Saved entries:
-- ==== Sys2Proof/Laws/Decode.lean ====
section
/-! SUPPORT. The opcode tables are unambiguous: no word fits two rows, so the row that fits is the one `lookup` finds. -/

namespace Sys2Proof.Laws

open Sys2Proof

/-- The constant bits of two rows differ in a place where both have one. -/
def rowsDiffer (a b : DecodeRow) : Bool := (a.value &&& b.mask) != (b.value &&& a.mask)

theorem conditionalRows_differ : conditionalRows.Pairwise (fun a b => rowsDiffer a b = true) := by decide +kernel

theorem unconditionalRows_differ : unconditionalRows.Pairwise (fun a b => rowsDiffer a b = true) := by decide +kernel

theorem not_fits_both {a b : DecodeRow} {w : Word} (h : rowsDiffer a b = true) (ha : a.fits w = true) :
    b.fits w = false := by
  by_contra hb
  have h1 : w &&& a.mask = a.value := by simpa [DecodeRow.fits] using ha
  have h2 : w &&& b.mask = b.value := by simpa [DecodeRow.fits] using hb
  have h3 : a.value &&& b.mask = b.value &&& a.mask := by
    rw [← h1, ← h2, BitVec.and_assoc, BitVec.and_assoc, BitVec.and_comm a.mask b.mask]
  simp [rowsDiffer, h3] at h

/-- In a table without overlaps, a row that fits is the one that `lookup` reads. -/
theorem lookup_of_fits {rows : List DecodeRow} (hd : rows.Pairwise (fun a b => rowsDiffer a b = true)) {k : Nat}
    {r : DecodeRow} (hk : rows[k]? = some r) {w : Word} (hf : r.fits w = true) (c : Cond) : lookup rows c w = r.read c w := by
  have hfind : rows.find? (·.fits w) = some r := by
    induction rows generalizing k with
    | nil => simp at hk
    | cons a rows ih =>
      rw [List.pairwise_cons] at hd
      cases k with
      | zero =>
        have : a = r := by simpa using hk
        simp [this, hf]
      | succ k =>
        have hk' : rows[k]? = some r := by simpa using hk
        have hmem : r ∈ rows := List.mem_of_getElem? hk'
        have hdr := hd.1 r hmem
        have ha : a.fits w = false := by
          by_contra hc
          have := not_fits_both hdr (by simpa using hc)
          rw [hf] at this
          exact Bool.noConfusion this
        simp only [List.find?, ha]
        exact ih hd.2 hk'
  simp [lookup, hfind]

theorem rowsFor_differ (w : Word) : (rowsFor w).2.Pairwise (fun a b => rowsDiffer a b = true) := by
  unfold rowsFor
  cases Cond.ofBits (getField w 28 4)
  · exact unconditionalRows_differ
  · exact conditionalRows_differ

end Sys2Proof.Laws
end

...

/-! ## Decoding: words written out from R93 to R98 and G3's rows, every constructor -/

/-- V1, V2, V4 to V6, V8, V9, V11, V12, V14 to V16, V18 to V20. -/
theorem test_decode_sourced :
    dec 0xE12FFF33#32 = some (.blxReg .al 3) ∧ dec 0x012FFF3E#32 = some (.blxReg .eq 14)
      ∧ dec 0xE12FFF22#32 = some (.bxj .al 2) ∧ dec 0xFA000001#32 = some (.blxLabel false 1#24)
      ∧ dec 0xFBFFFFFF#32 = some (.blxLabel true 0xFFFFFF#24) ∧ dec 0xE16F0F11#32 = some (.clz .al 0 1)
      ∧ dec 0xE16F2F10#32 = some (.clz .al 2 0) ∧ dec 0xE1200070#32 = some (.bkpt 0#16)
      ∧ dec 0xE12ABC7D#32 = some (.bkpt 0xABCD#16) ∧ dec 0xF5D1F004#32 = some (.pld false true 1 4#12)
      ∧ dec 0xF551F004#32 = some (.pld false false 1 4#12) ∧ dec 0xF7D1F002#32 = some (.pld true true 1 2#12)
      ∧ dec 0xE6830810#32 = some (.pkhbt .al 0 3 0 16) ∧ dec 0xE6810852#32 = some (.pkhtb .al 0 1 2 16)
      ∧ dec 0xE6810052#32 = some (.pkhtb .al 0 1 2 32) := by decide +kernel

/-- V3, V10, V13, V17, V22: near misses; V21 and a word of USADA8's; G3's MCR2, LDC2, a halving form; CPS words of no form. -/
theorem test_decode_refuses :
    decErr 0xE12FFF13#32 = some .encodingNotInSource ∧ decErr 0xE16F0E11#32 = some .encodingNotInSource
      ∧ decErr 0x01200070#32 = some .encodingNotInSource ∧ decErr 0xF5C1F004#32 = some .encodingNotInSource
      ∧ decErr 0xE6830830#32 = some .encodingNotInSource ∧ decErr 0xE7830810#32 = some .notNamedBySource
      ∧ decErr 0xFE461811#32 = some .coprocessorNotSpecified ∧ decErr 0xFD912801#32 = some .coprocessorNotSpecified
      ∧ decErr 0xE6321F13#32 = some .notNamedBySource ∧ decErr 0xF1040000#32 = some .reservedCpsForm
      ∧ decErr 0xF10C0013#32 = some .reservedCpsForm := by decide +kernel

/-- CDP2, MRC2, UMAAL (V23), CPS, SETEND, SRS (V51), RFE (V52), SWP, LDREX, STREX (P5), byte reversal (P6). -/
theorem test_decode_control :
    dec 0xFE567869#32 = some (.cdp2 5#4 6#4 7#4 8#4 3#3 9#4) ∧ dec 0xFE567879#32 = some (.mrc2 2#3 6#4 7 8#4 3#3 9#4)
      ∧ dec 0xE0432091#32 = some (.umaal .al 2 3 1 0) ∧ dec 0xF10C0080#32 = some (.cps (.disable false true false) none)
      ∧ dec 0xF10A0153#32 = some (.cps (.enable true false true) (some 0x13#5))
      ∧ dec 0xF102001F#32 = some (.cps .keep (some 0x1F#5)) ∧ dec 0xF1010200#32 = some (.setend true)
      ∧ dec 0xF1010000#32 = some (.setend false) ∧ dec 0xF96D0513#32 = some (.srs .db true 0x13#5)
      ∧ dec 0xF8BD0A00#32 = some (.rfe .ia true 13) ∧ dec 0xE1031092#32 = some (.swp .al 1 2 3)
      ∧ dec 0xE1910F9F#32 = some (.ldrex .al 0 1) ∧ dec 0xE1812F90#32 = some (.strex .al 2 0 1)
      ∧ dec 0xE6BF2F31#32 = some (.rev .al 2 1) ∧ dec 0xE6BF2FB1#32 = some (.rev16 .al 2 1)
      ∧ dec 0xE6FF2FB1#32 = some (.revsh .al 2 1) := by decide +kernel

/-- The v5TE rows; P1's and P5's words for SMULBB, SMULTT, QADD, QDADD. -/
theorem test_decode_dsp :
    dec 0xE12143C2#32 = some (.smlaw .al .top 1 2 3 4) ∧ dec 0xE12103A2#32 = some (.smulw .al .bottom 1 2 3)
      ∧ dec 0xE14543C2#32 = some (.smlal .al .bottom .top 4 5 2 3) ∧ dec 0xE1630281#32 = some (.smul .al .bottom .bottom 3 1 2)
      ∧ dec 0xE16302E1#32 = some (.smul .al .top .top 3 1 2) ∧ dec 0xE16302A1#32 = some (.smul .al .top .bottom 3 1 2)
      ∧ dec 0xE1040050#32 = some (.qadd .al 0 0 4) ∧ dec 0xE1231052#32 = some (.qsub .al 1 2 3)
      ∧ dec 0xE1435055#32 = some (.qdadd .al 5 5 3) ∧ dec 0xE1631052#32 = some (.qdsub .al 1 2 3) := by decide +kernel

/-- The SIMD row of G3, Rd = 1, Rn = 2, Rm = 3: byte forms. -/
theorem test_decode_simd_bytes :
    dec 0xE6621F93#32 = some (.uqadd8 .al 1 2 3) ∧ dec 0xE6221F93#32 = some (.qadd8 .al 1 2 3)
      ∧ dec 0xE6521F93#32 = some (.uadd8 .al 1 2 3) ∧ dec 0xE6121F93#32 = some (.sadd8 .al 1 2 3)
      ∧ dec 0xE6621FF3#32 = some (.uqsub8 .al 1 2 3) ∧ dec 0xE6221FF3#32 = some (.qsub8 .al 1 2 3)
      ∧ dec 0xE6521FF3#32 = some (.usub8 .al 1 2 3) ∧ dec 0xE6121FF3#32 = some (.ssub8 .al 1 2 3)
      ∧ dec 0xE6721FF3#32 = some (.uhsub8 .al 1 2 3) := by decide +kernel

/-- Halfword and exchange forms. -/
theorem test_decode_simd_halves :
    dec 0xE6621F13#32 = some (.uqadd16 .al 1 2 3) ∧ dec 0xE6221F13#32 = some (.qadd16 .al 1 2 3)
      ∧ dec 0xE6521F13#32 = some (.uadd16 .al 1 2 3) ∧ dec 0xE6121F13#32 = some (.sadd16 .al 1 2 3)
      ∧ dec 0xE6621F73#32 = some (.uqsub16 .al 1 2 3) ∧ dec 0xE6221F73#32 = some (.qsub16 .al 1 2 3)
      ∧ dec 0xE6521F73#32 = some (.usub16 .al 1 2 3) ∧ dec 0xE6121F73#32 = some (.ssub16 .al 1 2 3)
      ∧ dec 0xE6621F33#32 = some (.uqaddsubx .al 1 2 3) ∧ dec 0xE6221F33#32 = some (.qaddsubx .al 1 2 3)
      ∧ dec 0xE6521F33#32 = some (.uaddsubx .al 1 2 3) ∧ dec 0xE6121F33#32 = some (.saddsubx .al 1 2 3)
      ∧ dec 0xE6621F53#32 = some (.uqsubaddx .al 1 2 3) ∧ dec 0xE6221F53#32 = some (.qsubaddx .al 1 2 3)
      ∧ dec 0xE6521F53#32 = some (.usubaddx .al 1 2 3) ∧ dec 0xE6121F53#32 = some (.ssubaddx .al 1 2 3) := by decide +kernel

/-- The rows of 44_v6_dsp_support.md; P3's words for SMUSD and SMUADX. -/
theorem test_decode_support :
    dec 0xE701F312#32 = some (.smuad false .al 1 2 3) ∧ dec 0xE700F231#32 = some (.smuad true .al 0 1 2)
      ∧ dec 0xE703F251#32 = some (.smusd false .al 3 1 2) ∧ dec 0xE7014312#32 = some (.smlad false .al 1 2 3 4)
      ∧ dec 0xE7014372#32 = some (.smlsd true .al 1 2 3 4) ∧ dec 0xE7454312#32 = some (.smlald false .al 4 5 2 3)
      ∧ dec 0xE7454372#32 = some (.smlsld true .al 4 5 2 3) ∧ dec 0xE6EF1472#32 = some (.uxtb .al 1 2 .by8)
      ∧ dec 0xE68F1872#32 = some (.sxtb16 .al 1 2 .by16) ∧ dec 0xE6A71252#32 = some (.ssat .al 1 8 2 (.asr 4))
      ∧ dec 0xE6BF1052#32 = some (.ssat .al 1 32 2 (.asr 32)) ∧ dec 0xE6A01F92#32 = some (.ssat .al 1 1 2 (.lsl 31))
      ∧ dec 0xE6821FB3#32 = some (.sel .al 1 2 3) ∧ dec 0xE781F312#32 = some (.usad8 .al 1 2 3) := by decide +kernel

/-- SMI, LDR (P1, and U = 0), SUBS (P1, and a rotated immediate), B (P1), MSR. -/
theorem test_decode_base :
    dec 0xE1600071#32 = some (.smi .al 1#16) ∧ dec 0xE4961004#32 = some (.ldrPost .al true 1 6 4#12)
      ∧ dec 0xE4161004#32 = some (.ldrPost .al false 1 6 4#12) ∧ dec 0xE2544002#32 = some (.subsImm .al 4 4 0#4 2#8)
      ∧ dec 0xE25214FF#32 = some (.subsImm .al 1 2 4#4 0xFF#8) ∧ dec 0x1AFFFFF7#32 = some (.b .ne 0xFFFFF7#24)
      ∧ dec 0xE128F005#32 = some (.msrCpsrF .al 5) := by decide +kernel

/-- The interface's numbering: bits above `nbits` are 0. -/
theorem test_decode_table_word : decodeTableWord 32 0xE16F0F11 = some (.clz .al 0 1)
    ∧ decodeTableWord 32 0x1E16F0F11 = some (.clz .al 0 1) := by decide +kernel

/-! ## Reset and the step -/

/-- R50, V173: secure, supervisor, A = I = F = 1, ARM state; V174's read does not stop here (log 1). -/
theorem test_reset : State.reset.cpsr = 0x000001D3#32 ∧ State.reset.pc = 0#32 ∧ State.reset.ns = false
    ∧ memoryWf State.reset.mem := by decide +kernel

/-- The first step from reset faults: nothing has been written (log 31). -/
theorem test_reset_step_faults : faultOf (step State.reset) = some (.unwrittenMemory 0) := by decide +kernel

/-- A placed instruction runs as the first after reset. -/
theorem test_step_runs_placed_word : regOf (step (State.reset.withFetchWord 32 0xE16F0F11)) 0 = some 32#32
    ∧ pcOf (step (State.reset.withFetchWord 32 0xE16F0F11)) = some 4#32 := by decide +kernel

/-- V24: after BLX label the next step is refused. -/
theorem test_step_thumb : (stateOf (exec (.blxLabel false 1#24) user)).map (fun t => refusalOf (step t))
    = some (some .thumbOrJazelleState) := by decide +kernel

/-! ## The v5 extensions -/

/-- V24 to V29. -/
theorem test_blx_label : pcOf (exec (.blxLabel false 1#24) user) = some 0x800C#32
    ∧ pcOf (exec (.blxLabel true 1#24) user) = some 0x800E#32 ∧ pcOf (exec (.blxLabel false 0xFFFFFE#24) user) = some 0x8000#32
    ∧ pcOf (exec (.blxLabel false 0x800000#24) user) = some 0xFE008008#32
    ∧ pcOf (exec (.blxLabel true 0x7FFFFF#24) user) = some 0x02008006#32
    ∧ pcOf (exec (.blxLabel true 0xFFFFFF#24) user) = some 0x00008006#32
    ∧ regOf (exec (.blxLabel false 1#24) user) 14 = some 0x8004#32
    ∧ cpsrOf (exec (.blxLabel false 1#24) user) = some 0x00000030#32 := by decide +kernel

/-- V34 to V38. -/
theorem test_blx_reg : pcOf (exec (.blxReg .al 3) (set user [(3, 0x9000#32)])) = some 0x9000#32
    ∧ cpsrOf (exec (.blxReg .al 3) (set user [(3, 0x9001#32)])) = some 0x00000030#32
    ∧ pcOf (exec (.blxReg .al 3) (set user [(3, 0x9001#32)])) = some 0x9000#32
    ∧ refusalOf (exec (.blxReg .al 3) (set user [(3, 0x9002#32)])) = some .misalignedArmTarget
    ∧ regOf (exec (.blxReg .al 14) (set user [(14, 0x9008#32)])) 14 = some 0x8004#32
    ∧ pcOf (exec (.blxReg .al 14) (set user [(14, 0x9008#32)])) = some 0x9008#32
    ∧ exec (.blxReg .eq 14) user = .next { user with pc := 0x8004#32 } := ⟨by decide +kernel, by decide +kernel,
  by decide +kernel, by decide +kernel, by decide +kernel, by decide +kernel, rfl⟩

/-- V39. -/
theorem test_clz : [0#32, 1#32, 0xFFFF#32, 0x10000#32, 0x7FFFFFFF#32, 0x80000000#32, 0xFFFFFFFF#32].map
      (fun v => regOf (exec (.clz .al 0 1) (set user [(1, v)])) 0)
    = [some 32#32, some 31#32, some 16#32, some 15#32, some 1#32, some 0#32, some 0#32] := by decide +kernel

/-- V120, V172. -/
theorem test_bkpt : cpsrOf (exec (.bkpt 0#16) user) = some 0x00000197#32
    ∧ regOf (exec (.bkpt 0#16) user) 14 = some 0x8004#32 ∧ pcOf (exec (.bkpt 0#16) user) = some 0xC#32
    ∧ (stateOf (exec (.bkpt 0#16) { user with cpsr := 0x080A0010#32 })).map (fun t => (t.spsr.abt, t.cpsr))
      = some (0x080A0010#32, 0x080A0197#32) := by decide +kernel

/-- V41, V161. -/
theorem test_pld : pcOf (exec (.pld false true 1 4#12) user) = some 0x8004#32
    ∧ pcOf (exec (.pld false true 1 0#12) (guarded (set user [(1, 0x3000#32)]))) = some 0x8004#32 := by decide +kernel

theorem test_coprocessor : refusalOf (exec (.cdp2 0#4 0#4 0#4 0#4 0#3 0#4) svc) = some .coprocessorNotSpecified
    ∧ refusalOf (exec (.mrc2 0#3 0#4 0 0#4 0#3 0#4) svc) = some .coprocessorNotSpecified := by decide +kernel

* * *

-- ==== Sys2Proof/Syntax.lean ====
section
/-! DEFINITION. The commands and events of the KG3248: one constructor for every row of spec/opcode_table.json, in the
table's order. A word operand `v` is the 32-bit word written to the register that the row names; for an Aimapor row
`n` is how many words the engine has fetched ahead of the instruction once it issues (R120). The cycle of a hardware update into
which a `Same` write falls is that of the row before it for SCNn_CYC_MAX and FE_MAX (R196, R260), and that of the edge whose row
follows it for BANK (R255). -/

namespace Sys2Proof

Exercise brief -> Taking the entries above, print exactly the lines starting at the line with "-- ==== Sys2Proof/Laws/Decode.lean" and ending at the line with "def rowsDiffer (a", both included.

Worked solution ->
-- ==== Sys2Proof/Laws/Decode.lean ====
section
/-! SUPPORT. The opcode tables are unambiguous: no word fits two rows, so the row that fits is the one `lookup` finds. -/

namespace Sys2Proof.Laws

open Sys2Proof

/-- The constant bits of two rows differ in a place where both have one. -/
def rowsDiffer (a b : DecodeRow) : Bool := (a.value &&& b.mask) != (b.value &&& a.mask)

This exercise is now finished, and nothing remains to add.